Before any change is made to the production environment, you must make that change to a test system and verify that it works as expected. This is especially important for patches and changes to system software, where even the most innocent change can wreak havoc with an application. Since you can only take your production system down for patching infrequently, based upon your outage schedule, it is easy to accumulate dozens of patches between outages. As any experienced admin can tell you, many patches will interact in bad ways, breaking your environment. It's much better to evaluate those conflicts on a test system than it is to be sitting in front of a broken box at 7 a.m. on a Sunday, trying to get someone from tech support on the phone as the clock ticks toward the end of your outage window.
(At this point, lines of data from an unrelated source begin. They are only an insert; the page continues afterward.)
/-- The word of an instruction (30_encoding.md rules R73, R81). -/
def encode : Instr → Word
  | .lui rd imm20 => encodeU imm20 rd 0b0110111#7
  | .auipc rd imm20 => encodeU imm20 rd 0b0010111#7
  | .jal rd offset => encodeJ offset rd 0b1101111#7
  | .jalr rd rs1 imm => encodeI imm rs1 0b000#3 rd 0b1100111#7
  | .beq rs1 rs2 offset => encodeB offset rs2 rs1 0b000#3 0b1100011#7
  | .bne rs1 rs2 offset => encodeB offset rs2 rs1 0b001#3 0b1100011#7
  | .blt rs1 rs2 offset => encodeB offset rs2 rs1 0b100#3 0b1100011#7
  | .bge rs1 rs2 offset => encodeB offset rs2 rs1 0b101#3 0b1100011#7
  | .bltu rs1 rs2 offset => encodeB offset rs2 rs1 0b110#3 0b1100011#7
  | .bgeu rs1 rs2 offset => encodeB offset rs2 rs1 0b111#3 0b1100011#7
  | .lb rd rs1 imm => encodeI imm rs1 0b000#3 rd 0b0000011#7
  | .lh rd rs1 imm => encodeI imm rs1 0b001#3 rd 0b0000011#7
  | .lw rd rs1 imm => encodeI imm rs1 0b010#3 rd 0b0000011#7
  | .lbu rd rs1 imm => encodeI imm rs1 0b100#3 rd 0b0000011#7
  | .lhu rd rs1 imm => encodeI imm rs1 0b101#3 rd 0b0000011#7
  | .sb rs2 rs1 imm => encodeS imm rs2 rs1 0b000#3 0b0100011#7
  | .sh rs2 rs1 imm => encodeS imm rs2 rs1 0b001#3 0b0100011#7
  | .sw rs2 rs1 imm => encodeS imm rs2 rs1 0b010#3 0b0100011#7
  | .addi rd rs1 imm => encodeI imm rs1 0b000#3 rd 0b0010011#7
  | .slti rd rs1 imm => encodeI imm rs1 0b010#3 rd 0b0010011#7
  | .sltiu rd rs1 imm => encodeI imm rs1 0b011#3 rd 0b0010011#7
  | .xori rd rs1 imm => encodeI imm rs1 0b100#3 rd 0b0010011#7
  | .ori rd rs1 imm => encodeI imm rs1 0b110#3 rd 0b0010011#7
  | .andi rd rs1 imm => encodeI imm rs1 0b111#3 rd 0b0010011#7
  | .slli rd rs1 shamt => encodeR 0b0000000#7 shamt rs1 0b001#3 rd 0b0010011#7
  | .srli rd rs1 shamt => encodeR 0b0000000#7 shamt rs1 0b101#3 rd 0b0010011#7
  | .srai rd rs1 shamt => encodeR 0b0100000#7 shamt rs1 0b101#3 rd 0b0010011#7
  | .add rd rs1 rs2 => encodeR 0b0000000#7 rs2 rs1 0b000#3 rd 0b0110011#7
  | .sub rd rs1 rs2 => encodeR 0b0100000#7 rs2 rs1 0b000#3 rd 0b0110011#7
  | .sll rd rs1 rs2 => encodeR 0b0000000#7 rs2 rs1 0b001#3 rd 0b0110011#7
  | .slt rd rs1 rs2 => encodeR 0b0000000#7 rs2 rs1 0b010#3 rd 0b0110011#7
  | .sltu rd rs1 rs2 => encodeR 0b0000000#7 rs2 rs1 0b011#3 rd 0b0110011#7
  | .xor rd rs1 rs2 => encodeR 0b0000000#7 rs2 rs1 0b100#3 rd 0b0110011#7
  | .srl rd rs1 rs2 => encodeR 0b0000000#7 rs2 rs1 0b101#3 rd 0b0110011#7
  | .sra rd rs1 rs2 => encodeR 0b0100000#7 rs2 rs1 0b101#3 rd 0b0110011#7
  | .or rd rs1 rs2 => encodeR 0b0000000#7 rs2 rs1 0b110#3 rd 0b0110011#7
  | .and rd rs1 rs2 => encodeR 0b0000000#7 rs2 rs1 0b111#3 rd 0b0110011#7
  | .mret => encodeR 0b0011000#7 0b00010#5 0b00000#5 0b000#3 0b00000#5 0b1110011#7
  | .invalid word => word

/-! ### The opcode table as data (R80, R81) -/

/-- One row of the table of rule R81: a word selects the row iff `word & mask = pattern` (R80; `pattern` is the spec's
`match`). -/
structure OpcodeRow where
  name : Mnemonic
  pattern : Word
  mask : Word
deriving DecidableEq, Repr

/-- Rows of the table: upperJump group. -/
def upperJumpRows : List OpcodeRow :=
  [⟨.lui, 0x00000037#32, 0x0000007F#32⟩,
   ⟨.auipc, 0x00000017#32, 0x0000007F#32⟩,
   ⟨.jal, 0x0000006F#32, 0x0000007F#32⟩,
   ⟨.jalr, 0x00000067#32, 0x0000707F#32⟩]

/-- Rows of the table: branch group. -/
def branchRows : List OpcodeRow :=
  [⟨.beq, 0x00000063#32, 0x0000707F#32⟩,
   ⟨.bne, 0x00001063#32, 0x0000707F#32⟩,
   ⟨.blt, 0x00004063#32, 0x0000707F#32⟩,
   ⟨.bge, 0x00005063#32, 0x0000707F#32⟩,
   ⟨.bltu, 0x00006063#32, 0x0000707F#32⟩,
   ⟨.bgeu, 0x00007063#32, 0x0000707F#32⟩]

/-- Rows of the table: memory group. -/
def memoryRows : List OpcodeRow :=
  [⟨.lb, 0x00000003#32, 0x0000707F#32⟩,
   ⟨.lh, 0x00001003#32, 0x0000707F#32⟩,
   ⟨.lw, 0x00002003#32, 0x0000707F#32⟩,
   ⟨.lbu, 0x00004003#32, 0x0000707F#32⟩,
   ⟨.lhu, 0x00005003#32, 0x0000707F#32⟩,
   ⟨.sb, 0x00000023#32, 0x0000707F#32⟩,
   ⟨.sh, 0x00001023#32, 0x0000707F#32⟩,
   ⟨.sw, 0x00002023#32, 0x0000707F#32⟩]

/-- Rows of the table: immediate group. -/
def immediateRows : List OpcodeRow :=
  [⟨.addi, 0x00000013#32, 0x0000707F#32⟩,
   ⟨.slti, 0x00002013#32, 0x0000707F#32⟩,
   ⟨.sltiu, 0x00003013#32, 0x0000707F#32⟩,
   ⟨.xori, 0x00004013#32, 0x0000707F#32⟩,
   ⟨.ori, 0x00006013#32, 0x0000707F#32⟩,
   ⟨.andi, 0x00007013#32, 0x0000707F#32⟩,
   ⟨.slli, 0x00001013#32, 0xFE00707F#32⟩,
   ⟨.srli, 0x00005013#32, 0xFE00707F#32⟩,
   ⟨.srai, 0x40005013#32, 0xFE00707F#32⟩]

/-- Rows of the table: register group. -/
def registerRows : List OpcodeRow :=
  [⟨.add, 0x00000033#32, 0xFE00707F#32⟩,
   ⟨.sub, 0x40000033#32, 0xFE00707F#32⟩,
   ⟨.sll, 0x00001033#32, 0xFE00707F#32⟩,
   ⟨.slt, 0x00002033#32, 0xFE00707F#32⟩,
   ⟨.sltu, 0x00003033#32, 0xFE00707F#32⟩,
   ⟨.xor, 0x00004033#32, 0xFE00707F#32⟩,
   ⟨.srl, 0x00005033#32, 0xFE00707F#32⟩,
   ⟨.sra, 0x40005033#32, 0xFE00707F#32⟩,
   ⟨.or, 0x00006033#32, 0xFE00707F#32⟩,
   ⟨.and, 0x00007033#32, 0xFE00707F#32⟩]

/-- Rows of the table: system group. -/
def systemRows : List OpcodeRow :=
  [⟨.mret, 0x30200073#32, 0xFFFFFFFF#32⟩]

/-- The 38 rows of rule R81, in the table's order. -/
def opcodeTable : List OpcodeRow :=
  upperJumpRows ++ branchRows ++ memoryRows ++ immediateRows ++ registerRows ++ systemRows

/-- `word & mask = match` (R80). -/
def OpcodeRow.selects (row : OpcodeRow) (w : Word) : Bool := w &&& row.mask == row.pattern

/-! ### The decoded record (R70, R82) -/

/-- The field `name` (R70). -/
def Instr.mnemonic : Instr → Mnemonic
  | .lui _ _ => .lui
  | .auipc _ _ => .auipc
  | .jal _ _ => .jal
  | .jalr _ _ _ => .jalr
  | .beq _ _ _ => .beq
  | .bne _ _ _ => .bne
  | .blt _ _ _ => .blt
  | .bge _ _ _ => .bge
  | .bltu _ _ _ => .bltu
  | .bgeu _ _ _ => .bgeu
  | .lb _ _ _ => .lb
  | .lh _ _ _ => .lh
  | .lw _ _ _ => .lw
  | .lbu _ _ _ => .lbu
  | .lhu _ _ _ => .lhu
  | .sb _ _ _ => .sb
  | .sh _ _ _ => .sh
  | .sw _ _ _ => .sw
  | .addi _ _ _ => .addi
  | .slti _ _ _ => .slti
  | .sltiu _ _ _ => .sltiu
  | .xori _ _ _ => .xori
  | .ori _ _ _ => .ori
  | .andi _ _ _ => .andi
  | .slli _ _ _ => .slli
  | .srli _ _ _ => .srli
  | .srai _ _ _ => .srai
  | .add _ _ _ => .add
  | .sub _ _ _ => .sub
  | .sll _ _ _ => .sll
  | .slt _ _ _ => .slt
  | .sltu _ _ _ => .sltu
  | .xor _ _ _ => .xor
  | .srl _ _ _ => .srl
  | .sra _ _ _ => .sra
  | .or _ _ _ => .or
  | .and _ _ _ => .and
  | .mret => .mret
  | .invalid _ => .invalid

/-- The control tags of each mnemonic: the table of rule R82. -/
def Mnemonic.tags : Mnemonic → Tags
  | .lui => ⟨.pc, .imm, .b, .none, .r⟩
  | .auipc => ⟨.pc, .imm, .add, .none, .r⟩
  | .jal => ⟨.pc, .imm, .add, .al, .pcPlus⟩
  | .jalr => ⟨.x1, .imm, .add, .al, .pcPlus⟩
  | .beq => ⟨.pc, .imm, .add, .eq, .none⟩
  | .bne => ⟨.pc, .imm, .add, .ne, .none⟩
  | .blt => ⟨.pc, .imm, .add, .lt, .none⟩
  | .bge => ⟨.pc, .imm, .add, .ge, .none⟩
  | .bltu => ⟨.pc, .imm, .add, .ltu, .none⟩
  | .bgeu => ⟨.pc, .imm, .add, .geu, .none⟩
  | .lb => ⟨.x1, .imm, .add, .none, .lb⟩
  | .lh => ⟨.x1, .imm, .add, .none, .lh⟩
  | .lw => ⟨.x1, .imm, .add, .none, .lw⟩
  | .lbu => ⟨.x1, .imm, .add, .none, .lbu⟩
  | .lhu => ⟨.x1, .imm, .add, .none, .lhu⟩
  | .sb => ⟨.x1, .imm, .add, .none, .sb⟩
  | .sh => ⟨.x1, .imm, .add, .none, .sh⟩
  | .sw => ⟨.x1, .imm, .add, .none, .sw⟩
  | .addi => ⟨.x1, .imm, .add, .none, .r⟩
  | .slti => ⟨.x1, .imm, .slt, .none, .r⟩
  | .sltiu => ⟨.x1, .imm, .sltu, .none, .r⟩
  | .xori => ⟨.x1, .imm, .xor, .none, .r⟩
  | .ori => ⟨.x1, .imm, .or, .none, .r⟩
  | .andi => ⟨.x1, .imm, .and, .none, .r⟩
  | .slli => ⟨.x1, .imm, .sll, .none, .r⟩
  | .srli => ⟨.x1, .imm, .srl, .none, .r⟩
  | .srai => ⟨.x1, .imm, .sra, .none, .r⟩
  | .add => ⟨.x1, .x2, .add, .none, .r⟩
  | .sub => ⟨.x1, .x2, .sub, .none, .r⟩
  | .sll => ⟨.x1, .x2, .sll, .none, .r⟩
  | .slt => ⟨.x1, .x2, .slt, .none, .r⟩
  | .sltu => ⟨.x1, .x2, .sltu, .none, .r⟩
  | .xor => ⟨.x1, .x2, .xor, .none, .r⟩
  | .srl => ⟨.x1, .x2, .srl, .none, .r⟩
  | .sra => ⟨.x1, .x2, .sra, .none, .r⟩
  | .or => ⟨.x1, .x2, .or, .none, .r⟩
  | .and => ⟨.x1, .x2, .and, .none, .r⟩
  | .mret => ⟨.none, .none, .none, .none, .none⟩
  | .invalid => ⟨.none, .none, .none, .none, .none⟩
Systems administrators also have a natural inclination to upgrade systems to the latest and greatest versions of everything, usually trying to get ahead of bugs and problems as they get fixed in later releases. This inclination will always get you in trouble in a controlled environment. New releases and upgrades are almost always driven by users, not administrators. Need to move from Solaris 2.5 to 2.6? You'll make the change when the users say you can, based upon how their applications support and exploit that version. Be prepared to sit on the current version of your operating system for several years in this kind of environment.
Eliminating bad hardware
Once you get your system change and maintenance processes under control, you need to attack the next biggest source of problems in your environment: failing hardware. It seems logical that if bad software isn't crashing your system, your hardware must be the culprit. Indeed, most unplanned outages in controlled environments are the result of failing disk drives, blown power supplies, and faulty cabling. Luckily, there isn't anything here that big bags of money can't fix.
If you have any money left over after building your systems, spend it on redundant disk architectures. Sudden disk failure is the most common cause of downtime in most systems, and the outages can be lengthy as you struggle to replace the bad drive and restore lost data. If you can eliminate these problems using mirrored or RAID 5 disk subsystems, you'll sleep much better, safe in the knowledge that you are immune to disk failure.
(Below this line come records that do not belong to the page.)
-- ==== Sys2Proof/Machine/State.lean ====
section
/-! DEFINITION. The machine's state as plain data, the reasons a step or a host operation can stop, and reset.

Spec: 10_state.md rule R10 ("The whole state of the block is the following, and nothing else"), its reset values R24 to
R29, and 40_execution_engine.md rule R112 for the trace record. -/

namespace Sys2Proof.Machine

/-- The bytes of a flat memory device by their offset in it: offsets strictly rising, no byte 0, an unlisted offset
reading 0 (20_memory.md rule R43; 10_state.md rule R28). -/
abbrev Memory := List Host.Cell

/-- What backs a device (10_state.md rule R10): a byte array, or a peripheral's own state with the `id` of its behaviour
argument (20_memory.md rule R42). -/
inductive DeviceBody where
  | memory (data : Memory)
  | peripheral (id : Nat) (st : PeriphState)
deriving DecidableEq, Repr

/-- A device: `base` is its `firstAddress`, `base + size - 1` its `lastAddress` (20_memory.md rule R36). -/
structure Device where
  base : Nat
  size : Nat
  body : DeviceBody
deriving DecidableEq, Repr

/-- The trace record of a step (40_execution_engine.md rule R112). -/
structure Trace where
  instr : Decoded
  pc : Word
  incPc : Word
  irq : Bool
  x1 : Word
  x2 : Word
  a : Word
  b : Word
  r : Word
  l : Word
  taken : Bool
  fetchError : Bool
  loadStoreError : Bool
deriving DecidableEq, Repr

/-- The state. `regs` to `busError` are the spec's (10_state.md rule R10); the last three fields are the model's own (log
entry 12): `irqSample` and `fetchError` are the values of the step under way that rule R101 of 40_execution_engine.md
records before the instruction runs, and `trace` is the output port of rule R112. -/
structure State where
  /-- `x[1..N)`: the entry at place `j` is register `j + 1`, and `N` is the length plus one. -/
  regs : List Word
  pc : Word
  mepc : Word
  irqState : Bool
  /-- The bus's devices in registration order. -/
  devices : List Device
  /-- `bus.error`. -/
  busError : Bool
  irqSample : Bool
  fetchError : Bool
  trace : Option Trace
deriving DecidableEq, Repr

/-- The two error kinds of 60_exceptions.md rule R232. They do not stop the hardware: `exec` and `step` never answer one.
Only the host's own abort policy raises them (`watchedStep` in Safety.lean; 40_execution_engine.md rule R114: "the
host's job to detect repeated errors ... and decide whether to abort"). Safe. Log entry 14. -/
inductive Fault where
  /-- The step that fetched at `pc` reported `fetchError`; raised by `watchedStep` only; safe. -/
  | fetchError (pc : Word)
  /-- The load or store at `address` reported `loadStoreError`; raised by `watchedStep` only; safe. -/
  | loadStoreError (address : Word)
deriving DecidableEq, Repr

/-- What the model refuses. No instruction with a meaning is refused. -/
inductive Refusal where
  /-- An instruction without a meaning yet, raised by its arm of `exec`; safe. No arm raises it. -/
  | notModelled (mnemonic : String)
  /-- A host access of a size other than 1, 2 and 4 (20_memory.md rule R31), raised by `hostRead` and `hostStep`; safe. -/
  | accessSize (bytes : Nat)
  /-- A device of size 0, or one that passes 2^32 (20_memory.md rule R36), raised by `hostStep`; safe. -/
  | deviceRange (base size : Nat)
deriving DecidableEq, Repr

/-- A flat memory device as it is built: every byte 0 (10_state.md rule R28). -/
def Device.newMemory (base size : Nat) : Device := ⟨base, size, .memory []⟩

/-- `REF`, the spec's reference platform: one flat memory at base 0 of size 0x10000 (00_scope.md rule R6). DESIGN
CHOICE, log entry 1. -/
def refPlatform : List Device := [Device.newMemory Config.refMemoryBase Config.refMemorySize]

/-- A core of `n` registers just built on a bus with the given devices (70_reset_and_hazards.md rule R261): registers,
`pc` and `mepc` as `Core.reset()` leaves them (R24, R25), `irqState` false (R26; log entry 5), `bus.error` false (R27; log entry 4).
No step has been made, so there is no trace; the sampled values are false (log entry 12). -/
def State.powerOn (n : Nat) (devices : List Device) : State where
  regs := List.replicate (n - 1) 0#32
  pc := Config.resetVector
  mepc := 0#32
  irqState := false
  devices := devices
  busError := false
  irqSample := false
  fetchError := false
  trace := none

/-- The machine right after reset: 32 registers, on the platform `REF` (log entry 1). -/
def State.reset : State := State.powerOn Config.registerCount refPlatform

end Sys2Proof.Machine
end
You can't imagine how satisfying it is to detect a failed disk drive and have the system chug right along, unaware of the event. It's even more exciting to pull a dead drive from a hot-swappable disk subsystem, pop in a new drive, and watch the system recover and move on without a blink. And, if that failed drive happened to be holding your root file system and half your swap space, you'll be inclined to hug and kiss your disk sales reps the next time they stop by.
Once you resolve your redundant disk issues, consider adding multiple connections to your disk arrays and installing redundant network connections to your machines. With appropriate failover software, you can make yourself immune to that other popular failure mode: tripping over wires.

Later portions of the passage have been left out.